# Dash Areas.



## Ms. Mercenary (Jul 24, 2020)

As I mentioned, I live literally on the border of two areas. Only been dashing 2 weeks, but I’ve figured out a system that maximizes my “rewards”. Yes, I need to drive 2 miles to begin dashing, but it’s worth it - it’s an area with more tip-heavy restaurants, and I’ve already established great relationships with several busier ones. (I do a morning every 3-4 days in the crappy area because it takes me to better priced gas.)

The other area is much stingier with tips and tends to be very distance-heavy.

But I’ve noticed a pattern. If I start in the crappier area (which has not one, but two strategically placed Wal-Marts) I almost never end up in the nicer area, and if I do - I never get orders there (and I KNOW it’s always busier); but if I start in the nicer one, I inevitably get sent to the crappy one and once there, I get one order after another from places in the crappy zone. To the point that unless I pause and physically drive back empty - I’ll never make it back.

This happens every single time, and I feel at this point that it’s intensional.

Do any of you experience anything similar? I tried to not take pings that lead me to the crappy area, but the border is so tricky that no matter how I try, I still end up there at some point, and the pings go nuts.

Any secret ways to counter? I’m getting really tired of driving 8-10 miles for diddly squat.


----------



## kingcorey321 (May 20, 2018)

You know where these orders are going . Stop accepting orders that go to the places you do not want to drive .
Every ping tells you this information .


----------



## Ms. Mercenary (Jul 24, 2020)

The maps are sometimes deceiving, and I can’t zoom while driving (yet). When parked - yes, I zoom. But they keep catching me while driving.

Just now they pinged me to the crappy area. 15 miles, $5. But it’s Wednesday, alas.


----------



## Rickos69 (Nov 8, 2018)

Ms. Mercenary said:


> The maps are sometimes deceiving, and I can’t zoom while driving (yet). When parked - yes, I zoom. But they keep catching me while driving.
> 
> Just now they pinged me to the crappy area. 15 miles, $5. But it’s Wednesday, alas.


They got your number!!!
And the crappy bones connected to the, nice bone!!


----------



## ANT 7 (Oct 14, 2018)

Ms. Mercenary said:


> To the point that unless I pause and physically drive back empty - I’ll never make it back.


I only drive Uber X but this is my MO........I do it probably 15 times a day.


----------



## Ms. Mercenary (Jul 24, 2020)

ANT 7 said:


> I only drive Uber X but this is my MO........I do it probably 15 times a day.


I’ve become even sneakier. There’s a certain company in the area, I know how much they pay (handsomely; quite). But for some reason everyone there tips peanuts, and the office is in the middle of nothingness. So if I ever dash in an area within reach, I make sure to hit the “stop sending after this dash”; otherwise I literally get useless pings every few seconds , each for 2 pickups 8 miles apart going to that Bermuda Triangle. I shall pass.

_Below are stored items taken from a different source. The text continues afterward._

/-- R12: what a completed `DERIVE` puts into `OUT` is a function of the passphrase, the salt, the iteration count and the
length: two cores that agree on those four give the same bytes, whatever else they hold. -/
def Obligations.DeriveIsDeterministic : Prop :=
  ∀ s s' t t' : State, s.passwd = s'.passwd → s.salt = s'.salt → s.C = s'.C → s.DKLEN = s'.DKLEN →
    s.OUT.wf = true → s'.OUT.wf = true → exec .derive s = .next t → exec .derive s' = .next t' →
    t.ERR = t'.ERR ∧ (t.ERR = 0 → ∀ q, q < s.DKLEN.toNat → t.OUT.read q = t'.OUT.read q)

/-- R152: the length contract and block-prefix consistency. -/
def Obligations.LengthAndPrefixConsistency : Prop :=
  ∀ (P : HashPrimitive) (passwd salt : Bytes) (c n n' : Nat), n ≤ n' →
    (pbkdf2 P passwd salt c n).length = n ∧
    pbkdf2 P passwd salt c n = (pbkdf2 P passwd salt c n').take n

/-- R150, R141: byte `q` of the output of a completed `DERIVE` is byte `q mod 32` of `T(q div 32 + 1)`: each block is cut
at its end only. With `DKLEN = 32` all 32 bytes of `T(1)` reach `OUT`, the first byte included. -/
def Obligations.OutputBytesAreTheHeadsOfTheBlocks : Prop :=
  ∀ s t : State, s.OUT.wf = true → exec .derive s = .next t → t.ERR = 0 →
    (∀ q, q < s.DKLEN.toNat →
      t.OUT.read q = (pbkdf2T theHash s.passwd s.salt (q / 32 + 1) (s.C.toNat - 1)).val.getD (q % 32) 0) ∧
    (s.DKLEN = 32 → t.OUT.readBytes 0 32 = (pbkdf2T theHash s.passwd s.salt 1 (s.C.toNat - 1)).val)

/-- R153: with `C = 1` the engine never enters `P_ITER`, and each block of the output is its `U_1`. -/
def Obligations.OneIterationIsOnePrf : Prop :=
  (∀ (P : HashPrimitive) (s t : State) (k : Nat), s.C = 1 → engineRun P k (engineStart s) = .next t →
    t.phase ≠ .pIter ∧ (t.phase = .pCopy → t.T = t.U)) ∧
  (∀ (P : HashPrimitive) (passwd salt : Bytes) (i : Nat),
    pbkdf2T P passwd salt i (1 - 1) = hmac P passwd (salt ++ INT (BitVec.ofNat 64 i)))

/-- R154: `DKLEN = 0` is valid: no byte is written, the engine goes from `P_SEED` to `P_CLEAR`, `ERR` is 0. -/
def Obligations.ZeroLengthIsValid : Prop :=
  ∀ s : State, s.AtBoundary → s.DKLEN = 0 → s.C ≠ 0 → s.LEN0.toNat ≤ 2 ^ 61 - 1 → s.LEN1.toNat + 64 ≤ 2 ^ 61 - 1 →
    exec .derive s = .next { s with ERR := 0, ERRINFO := 0 } ∧
    (∃ t, engineStep theHash (engineStart s) = .next t ∧ t.phase = .pClear ∧ t.blocks = 0 ∧ t.base.st = .live ∧
      t.OUT = s.OUT)

/-! ### 42_pbkdf2.md: the phases -/

/-- R143: phase `P_SEED`. The bound on `DKLEN` is what `DERIVE` has checked. -/
def Obligations.PhaseSeedBuildsTheBase : Prop :=
  ∀ (P : HashPrimitive) (s : State), s.phase = .pSeed → s.DKLEN ≤ MAX_DKLEN → deriveAbsorbs P s = true →
    engineStep P s = .next { s with
      kbuf := Z 64, klen := 0, pad := Z 64
      base := .live
        { inner := ⟨xorBytes (keyBlock P s.passwd) (rep 0x36 64) ++ s.salt⟩
          outer := ⟨xorBytes (keyBlock P s.passwd) (rep 0x5c 64)⟩ }
      blocks := BitVec.ofNat 64 ((s.DKLEN.toNat + 31) / 32)
      i := 1
      phase := if 1 ≤ (s.DKLEN.toNat + 31) / 32 then .pFirst else .pClear }
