-- ==== Sys2Proof/Laws/Engine.lean ====
section
/-! SUPPORT. What each phase of the engine does when what it requires holds, said once, and how runs of the engine
compose. -/

namespace Sys2Proof.Machine

/-! ### Ending a command -/

theorem raise_eq (e : Exc) (s : State) : raise e s = .next { s with ERR := e.code, ERRINFO := e.info } := rfl

theorem complete_eq (s : State) : complete s = .next { s with ERR := 0, ERRINFO := 0 } := rfl

/-! ### Phases -/

/-- The state after phase `P_SEED`, R143. -/
def seededState (P : HashPrimitive) (s : State) : State :=
  { s with
    kbuf := Z 64, klen := 0, pad := Z 64
    base := .live (hmacUpdate (seedCtx P (operand0 s)) (operand1 s))
    blocks := blocksOf s.DKLEN
    i := 1
    phase := if 1 ≤ blocksOf s.DKLEN then .pFirst else .pClear }

theorem phaseSeed_eq (P : HashPrimitive) (s : State) (h0 : seedAbsorbs P s.LEN0.toNat = true)
    (h1 : absorbs P (64 + s.LEN1.toNat) = true) : phaseSeed P s = .next (seededState P s) := by
  have hc : (seedAbsorbs P s.LEN0.toNat && absorbs P (64 + s.LEN1.toNat)) = true := by rw [h0, h1]; rfl
  unfold phaseSeed
  simp only [if_pos hc, hmacSeed_eq]
  rfl

/-- The state after phase `P_FIRST` on a base context `b`, R144. -/
def firstState (P : HashPrimitive) (b : LiveCtx) (s : State) : State :=
  { s with
    idig := Z 32
    work := .spent
    U := finalDigest P (hmacUpdate b (INT s.i))
    T := finalDigest P (hmacUpdate b (INT s.i))
    j := 1
    phase := if 1 < s.C then .pIter else .pCopy }

theorem phaseFirst_eq (P : HashPrimitive) (b : LiveCtx) (s : State) (hb : s.base = .live b)
    (hi : 1 ≤ s.i ∧ s.i ≤ s.blocks) (hu : updateAbsorbs P b 4 = true) (hf : finalAbsorbs P b = true) :
    phaseFirst P s = .next (firstState P b s) := by
  have hc : (updateAbsorbs P b 4 && finalAbsorbs P b) = true := by rw [hu, hf]; rfl
  unfold phaseFirst
  simp only [hb, hmacClone_eq, if_pos hi, if_pos hc, hmacFinal_eq, firstState]
  rfl

/-- The state after phase `P_ITER`, R145. -/
def iterState (P : HashPrimitive) (s : State) : State :=
  { s with
    kbuf := Z 64, klen := 0, pad := Z 64, idig := Z 32
    work := .spent
    U := hmac P (operand0 s) s.U.val
    T := s.T.xor (hmac P (operand0 s) s.U.val)
    j := s.j + 1
    phase := if s.j + 1 < s.C then .pIter else .pCopy }

theorem phaseIter_eq (P : HashPrimitive) (s : State) (hj : 1 ≤ s.j ∧ s.j < s.C)
    (h0 : seedAbsorbs P s.LEN0.toNat = true) (h1 : absorbs P 96 = true) :
    phaseIter P s = .next (iterState P s) := by
  have hc : (seedAbsorbs P s.LEN0.toNat && absorbs P 96) = true := by rw [h0, h1]; rfl
  unfold phaseIter
  simp only [if_pos hj, if_pos hc, hmacSeed_eq, hmacFinal_eq, finalDigest_seedCtx]
  rfl

/-- The state after phase `P_COPY`, R146. -/
def copyState (s : State) : State :=
  { s with
    OUT := s.OUT.writeBytes (outOffset s.i).toNat (s.T.val.take (outCount s.DKLEN s.i).toNat)
    i := if s.i = s.blocks then s.i else s.i + 1
    phase := if s.i = s.blocks then .pClear else .pFirst }

theorem phaseCopy_eq (s : State) (hi : 1 ≤ s.i ∧ s.i ≤ s.blocks) (hj : s.j = s.C) (ho : outOffset s.i < s.DKLEN) :
    phaseCopy s = .next (copyState s) := by
  unfold phaseCopy copyState
  rw [if_pos ⟨hi, hj⟩, if_pos ho]
  by_cases h : s.i = s.blocks
  · simp only [h, if_true]
    simp only [memWriteOut, ← h]
  · simp only [h, if_false]
    rfl

/-- The state after phase `P_CLEAR`, R147. -/
def clearedState (s : State) : State :=
  { s with base := .empty, work := .empty, T := Z 32, U := Z 32, i := 0, j := 0, blocks := 0, phase := .idle }

theorem phaseClear_eq (s : State) : phaseClear s = .next (clearedState s) := rfl

/-! ### What a phase answers, when it answers a next state -/

theorem phaseSeed_next (P : HashPrimitive) (s t : State) (h : phaseSeed P s = .next t) : t = seededState P s := by
  unfold phaseSeed at h
  split at h
  · simp only [hmacSeed_eq, Host.Outcome.next.injEq] at h
    exact h.symm
  · cases h

theorem phaseFirst_next (P : HashPrimitive) (s t : State) (h : phaseFirst P s = .next t) :
    ∃ b, s.base = .live b ∧ (1 ≤ s.i ∧ s.i ≤ s.blocks) ∧ t = firstState P b s := by
  unfold phaseFirst at h
  cases hb : s.base with
  | live b =>
    simp only [hb, hmacClone_eq, hmacFinal_eq] at h
    split at h
    · rename_i hi
      split at h
      · simp only [Host.Outcome.next.injEq] at h
        refine ⟨b, rfl, hi, h.symm.trans ?_⟩
        simp only [firstState, hb]
        rfl
      · cases h
    · cases h
  | empty => simp [hb] at h
  | spent => simp [hb] at h

theorem phaseIter_next (P : HashPrimitive) (s t : State) (h : phaseIter P s = .next t) :
    (1 ≤ s.j ∧ s.j < s.C) ∧ t = iterState P s := by
  unfold phaseIter at h
  split at h
  · rename_i hj
    split at h
    · simp only [hmacSeed_eq, hmacFinal_eq, finalDigest_seedCtx, Host.Outcome.next.injEq] at h
      exact ⟨hj, h.symm⟩
    · cases h
  · cases h

theorem phaseCopy_next (s t : State) (h : phaseCopy s = .next t) :
    ((1 ≤ s.i ∧ s.i ≤ s.blocks) ∧ s.j = s.C) ∧ outOffset s.i < s.DKLEN ∧ t = copyState s := by
  have h' := h
  unfold phaseCopy at h'
  split at h'
  · rename_i hr
    split at h'
    · rename_i ho
      rw [phaseCopy_eq s hr.1 hr.2 ho, Host.Outcome.next.injEq] at h
      exact ⟨hr, ho, h.symm⟩
    · cases h'
  · cases h'

/-- What every engine step leaves alone; only `P_COPY` writes `OUT`. -/
theorem engineStep_frame (P : HashPrimitive) (s t : State) (h : engineStep P s = .next t) :
    t.ctx = s.ctx ∧ t.DIG = s.DIG ∧ t.DIGV = s.DIGV ∧ t.C = s.C ∧ t.DKLEN = s.DKLEN ∧ t.LEN0 = s.LEN0 ∧
      t.LEN1 = s.LEN1 ∧ t.IN0 = s.IN0 ∧ t.IN1 = s.IN1 ∧ t.moves = s.moves ∧ t.ERR = s.ERR ∧ t.ERRINFO = s.ERRINFO ∧
      (s.phase ≠ .pCopy → t.OUT = s.OUT) := by
  unfold engineStep at h
  split at h
  · cases h
    simp
  · rw [phaseSeed_next P s t h]
    simp [seededState]
  · obtain ⟨b, -, -, rfl⟩ := phaseFirst_next P s t h
    simp [firstState]
  · obtain ⟨-, rfl⟩ := phaseIter_next P s t h
    simp [iterState]
  · obtain ⟨-, -, rfl⟩ := phaseCopy_next s t h
    simp_all [copyState]
  · cases h
    simp

/-! ### Runs -/

theorem engineRun_idle (P : HashPrimitive) (n : Nat) (s : State) (h : s.phase = .idle) :
    engineRun P n s = .next s := by
  cases n with
  | zero => rfl
  | succ n => simp [engineRun, h]

theorem engineRun_succ (P : HashPrimitive) (n : Nat) (s t : State) (h : s.phase ≠ .idle)
    (hs : engineStep P s = .next t) : engineRun P (n + 1) s = engineRun P n t := by
  simp [engineRun, h, hs]

/-- A run of `m + n` steps is a run of `m` and then one of `n`. -/
theorem engineRun_add (P : HashPrimitive) (m n : Nat) (s t : State) (h : engineRun P m s = .next t) :
    engineRun P (m + n) s = engineRun P n t := by
  induction m generalizing s with
  | zero =>
    cases h
    rw [Nat.zero_add]
  | succ m ih =>
    by_cases hp : s.phase = .idle
    · rw [engineRun_idle P _ s hp] at h
      cases h
      rw [engineRun_idle P _ _ hp, engineRun_idle P _ _ hp]
    · simp only [engineRun, if_neg hp] at h
      rw [show m + 1 + n = m + n + 1 by omega]
      simp only [engineRun, if_neg hp]
      cases hs : engineStep P s with
      | next u =>
        rw [hs] at h
        exact ih u h
      | fault r => simp [hs] at h
      | refused r => simp [hs] at h

/-- What one engine step keeps, a run of the engine keeps. -/
theorem engineRun_keeps (P : HashPrimitive) (Q : State → Prop)
    (hstep : ∀ s t, s.phase ≠ .idle → Q s → engineStep P s = .next t → Q t) (n : Nat) (s t : State) (hs : Q s)
    (h : engineRun P n s = .next t) : Q t := by
  induction n generalizing s with
  | zero => cases h; exact hs
  | succ n ih =>
    by_cases hp : s.phase = .idle
    · rw [engineRun_idle P _ s hp] at h
      cases h
      exact hs
    · simp only [engineRun, if_neg hp] at h
      cases hst : engineStep P s with
      | next u =>
        rw [hst] at h
        exact ih u (hstep s u hp hs hst) h
      | fault r => simp [hst] at h
      | refused r => simp [hst] at h

/-- What every run of the engine leaves alone. -/
theorem engineRun_frame (P : HashPrimitive) (n : Nat) (s t : State) (h : engineRun P n s = .next t) :
    t.ctx = s.ctx ∧ t.DIG = s.DIG ∧ t.DIGV = s.DIGV ∧ t.C = s.C ∧ t.DKLEN = s.DKLEN ∧ t.LEN0 = s.LEN0 ∧
      t.LEN1 = s.LEN1 ∧ t.IN0 = s.IN0 ∧ t.IN1 = s.IN1 ∧ t.moves = s.moves ∧ t.ERR = s.ERR ∧ t.ERRINFO = s.ERRINFO := by
  refine engineRun_keeps P (fun u => u.ctx = s.ctx ∧ u.DIG = s.DIG ∧ u.DIGV = s.DIGV ∧ u.C = s.C ∧ u.DKLEN = s.DKLEN ∧
    u.LEN0 = s.LEN0 ∧ u.LEN1 = s.LEN1 ∧ u.IN0 = s.IN0 ∧ u.IN1 = s.IN1 ∧ u.moves = s.moves ∧ u.ERR = s.ERR ∧
    u.ERRINFO = s.ERRINFO) ?_ n s t (by simp) h
  intro a b _ ha hb
  have hf := engineStep_frame P a b hb
  simp_all

end Sys2Proof.Machine
end

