-- ==== Sys2Proof/Laws/Commands.lean ====
section
/-! SUPPORT. What each command answers, said once: where it answers a next state, that state is one of the listed ones. -/

namespace Sys2Proof.Machine

/-- The state after an exception, R189. -/
def raised (e : Exc) (s : State) : State := { s with ERR := e.code, ERRINFO := e.info }

theorem raise_eq_raised (e : Exc) (s : State) : raise e s = .next (raised e s) := rfl

/-- R23, R33: where the context file has slot `k` written, slot `k` holds the new record and every other slot is as before. -/
theorem slot_of_ctx_set (s t : State) (k l : Nat) (c : Ctx) (ht : t.ctx = s.ctx.set k c) (h : k < s.nctx) :
    t.slot l = if l = k then c else s.slot l := by
  have h' : k < s.ctx.length := h
  simp only [State.slot, ht, List.getD_eq_getElem?_getD, List.getElem?_set]
  by_cases e : l = k
  · subst e
    simp [h']
  · simp [e, Ne.symm e]

/-- A slot is what the context file holds. -/
theorem slot_of_ctx (s t : State) (l : Nat) (ht : t.ctx = s.ctx) : t.slot l = s.slot l := by simp [State.slot, ht]

/-- R189: an exception leaves every slot as it was. -/
theorem slot_raised (e : Exc) (s : State) (l : Nat) : (raised e s).slot l = s.slot l := rfl

/-- The state after `HSEED cd` has completed, R115. -/
def hseedDone (P : HashPrimitive) (cd : Nat) (s : State) : State :=
  { s with
    ctx := s.ctx.set cd (.live (seedCtx P (operand0 s)))
    kbuf := Z 64, klen := 0, pad := Z 64, ERR := 0, ERRINFO := 0 }

/-- The state after `HUPDATE cd` has completed on a LIVE context, R116. -/
def hupdateDone (cd : Nat) (c : LiveCtx) (s : State) : State :=
  { s with ctx := s.ctx.set cd (.live (hmacUpdate c (operand0 s))), ERR := 0, ERRINFO := 0 }

/-- The state after `HFINAL cd` has completed on a LIVE context, R117. -/
def hfinalDone (P : HashPrimitive) (cd : Nat) (c : LiveCtx) (s : State) : State :=
  { s with
    ctx := s.ctx.set cd .spent
    idig := Z 32, DIG := finalDigest P c, DIGV := true, ERR := 0, ERRINFO := 0 }

/-- The state after `HCLONE cd, cs` has completed on a LIVE source, R118. -/
def hcloneDone (cd : Nat) (c : LiveCtx) (s : State) : State :=
  { s with ctx := s.ctx.set cd (.live c), ERR := 0, ERRINFO := 0 }

/-! ### Completing -/

theorem hseedWith_completes (P : HashPrimitive) (cd : Nat) (s : State) (h : cd < s.nctx)
    (ha : seedAbsorbs P s.LEN0.toNat = true) : hseedWith P cd s = .next (hseedDone P cd s) := by
  unfold hseedWith
  simp only [if_neg (Nat.not_le.mpr h), if_pos ha, hmacSeed_eq]
  rfl

theorem hupdateWith_completes (P : HashPrimitive) (cd : Nat) (c : LiveCtx) (s : State) (h : cd < s.nctx)
    (hc : s.slot cd = .live c) (ha : updateAbsorbs P c s.LEN0.toNat = true) :
    hupdateWith P cd s = .next (hupdateDone cd c s) := by
  unfold hupdateWith
  simp only [if_neg (Nat.not_le.mpr h), hc, if_pos ha]
  rfl

theorem hfinalWith_completes (P : HashPrimitive) (cd : Nat) (c : LiveCtx) (s : State) (h : cd < s.nctx)
    (hc : s.slot cd = .live c) (ha : finalAbsorbs P c = true) :
    hfinalWith P cd s = .next (hfinalDone P cd c s) := by
  unfold hfinalWith
  simp only [if_neg (Nat.not_le.mpr h), hc, if_pos ha, hmacFinal_eq]
  rfl

theorem hcloneSlots_completes (cd cs : Nat) (c : LiveCtx) (s : State) (hd : cd < s.nctx) (hs : cs < s.nctx)
    (hc : s.slot cs = .live c) : hcloneSlots cd cs s = .next (hcloneDone cd c s) := by
  unfold hcloneSlots
  simp only [if_neg (Nat.not_le.mpr hd), if_neg (Nat.not_le.mpr hs), hc, hmacClone_eq]
  rfl

/-! ### What a command answers, when it answers a next state -/

theorem hseedWith_next (P : HashPrimitive) (cd : Nat) (s t : State) (h : hseedWith P cd s = .next t) :
    (s.nctx ≤ cd ∧ t = raised (.contextIndex cd) s) ∨ (cd < s.nctx ∧ t = hseedDone P cd s) := by
  unfold hseedWith at h
  split at h
  · rename_i hn
    cases h
    exact .inl ⟨hn, rfl⟩
  · rename_i hn
    split at h
    · simp only [hmacSeed_eq] at h
      cases h
      exact .inr ⟨by omega, rfl⟩
    · cases h

theorem hupdateWith_next (P : HashPrimitive) (cd : Nat) (s t : State) (h : hupdateWith P cd s = .next t) :
    (s.nctx ≤ cd ∧ t = raised (.contextIndex cd) s) ∨
    (cd < s.nctx ∧ (s.slot cd).st ≠ .live ∧ t = raised (.contextState cd (s.slot cd).st) s) ∨
    (cd < s.nctx ∧ ∃ c, s.slot cd = .live c ∧ t = hupdateDone cd c s) := by
  unfold hupdateWith at h
  split at h
  · rename_i hn
    cases h
    exact .inl ⟨hn, rfl⟩
  · rename_i hn
    cases hc : s.slot cd with
    | live c =>
      simp only [hc] at h
      split at h
      · cases h
        exact .inr (.inr ⟨by omega, c, rfl, rfl⟩)
      · cases h
    | empty =>
      simp only [hc] at h
      cases h
      exact .inr (.inl ⟨by omega, by simp [Ctx.st], rfl⟩)
    | spent =>
      simp only [hc] at h
      cases h
      exact .inr (.inl ⟨by omega, by simp [Ctx.st], rfl⟩)

theorem hfinalWith_next (P : HashPrimitive) (cd : Nat) (s t : State) (h : hfinalWith P cd s = .next t) :
    (s.nctx ≤ cd ∧ t = raised (.contextIndex cd) s) ∨
    (cd < s.nctx ∧ (s.slot cd).st ≠ .live ∧ t = raised (.contextState cd (s.slot cd).st) s) ∨
    (cd < s.nctx ∧ ∃ c, s.slot cd = .live c ∧ t = hfinalDone P cd c s) := by
  unfold hfinalWith at h
  split at h
  · rename_i hn
    cases h
    exact .inl ⟨hn, rfl⟩
  · rename_i hn
    cases hc : s.slot cd with
    | live c =>
      simp only [hc] at h
      split at h
      · simp only [hmacFinal_eq] at h
        cases h
        exact .inr (.inr ⟨by omega, c, rfl, rfl⟩)
      · cases h
    | empty =>
      simp only [hc] at h
      cases h
      exact .inr (.inl ⟨by omega, by simp [Ctx.st], rfl⟩)
    | spent =>
      simp only [hc] at h
      cases h
      exact .inr (.inl ⟨by omega, by simp [Ctx.st], rfl⟩)

theorem hcloneSlots_next (cd cs : Nat) (s t : State) (h : hcloneSlots cd cs s = .next t) :
    (s.nctx ≤ cd ∧ t = raised (.contextIndex cd) s) ∨
    (cd < s.nctx ∧ s.nctx ≤ cs ∧ t = raised (.contextIndex cs) s) ∨
    (cd < s.nctx ∧ cs < s.nctx ∧ (s.slot cs).st ≠ .live ∧ t = raised (.contextState cs (s.slot cs).st) s) ∨
    (cd < s.nctx ∧ cs < s.nctx ∧ ∃ c, s.slot cs = .live c ∧ t = hcloneDone cd c s) := by
  unfold hcloneSlots at h
  split at h
  · rename_i hn
    cases h
    exact .inl ⟨hn, rfl⟩
  · rename_i hn
    split at h
    · rename_i hn'
      cases h
      exact .inr (.inl ⟨by omega, hn', rfl⟩)
    · rename_i hn'
      cases hc : s.slot cs with
      | live c =>
        simp only [hc, hmacClone_eq] at h
        cases h
        exact .inr (.inr (.inr ⟨by omega, by omega, c, rfl, rfl⟩))
      | empty =>
        simp only [hc] at h
        cases h
        exact .inr (.inr (.inl ⟨by omega, by omega, by simp [Ctx.st], rfl⟩))
      | spent =>
        simp only [hc] at h
        cases h
        exact .inr (.inr (.inl ⟨by omega, by omega, by simp [Ctx.st], rfl⟩))

theorem deriveWith_next (P : HashPrimitive) (s t : State) (h : deriveWith P s = .next t) :
    (∃ e, deriveCheck s = some e ∧ t = raised e s) ∨
    (deriveCheck s = none ∧ ∃ u, engineRun P (engineSteps s) (engineStart s) = .next u ∧
      t = { u with ERR := 0, ERRINFO := 0 }) := by
  unfold deriveWith at h
  cases hc : deriveCheck s with
  | some e =>
    simp only [hc] at h
    cases h
    exact .inl ⟨e, rfl, rfl⟩
  | none =>
    simp only [hc] at h
    cases hr : engineRun P (engineSteps s) (engineStart s) with
    | next u =>
      simp only [hr] at h
      cases h
      exact .inr ⟨rfl, u, rfl, rfl⟩
    | fault r => simp [hr] at h
    | refused r => simp [hr] at h

end Sys2Proof.Machine
end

The straw that broke my back with that gang was my spending an hour (!!!) during peak pay (!!!!!!!!!!!!!) sorting out a dude’s order that was messed up on several levels to get a $2 tip on a $2.75 dash. The peak pay ended by the time I was done. The guy didn’t even bother filling out a nice review. Asswipe.

Eff you and eff that company.

(Before you chew my ass off - rightfully so - for not cancelling, it was a really bad situation; I promised myself I will do my best never to call support again in similar circumstances.)


----------



## jaxbeachrides (May 27, 2015)

Even the best orders I've found are not really worth it. The shorter runs aren't ready and yes anything that pays generally goes well out of an area.

The only way to average more than 1 delivery per hour is to use multiple services or take small orders which is time consuming because they are generally not ready on time.

There are a few certain good places I can get consistent $15-$20 runs, they are usually between noon and 2 and 5 30 to 7 30. So it's still not $100 a day if you're not taking smaller runs inbetween.

When they were paying $4-5 per delivery that was really the only way it can work. Now that they bombard you with $2 orders and then pause you because you're "not working" I just turn the app off altogether.


----------



## Ms. Mercenary (Jul 24, 2020)

I mostly get $5-6 going 2-3 miles roundtrip. I really like those, though people mostly don’t. It’s pretty much a shuttle for me more or less at lunch. Several tip it up to 7-8 because it does take you to a strictly residental shore area, but I know all the shortcuts, so it takes me maybe 5-7 minutes. It’s the offices that burn me.


----------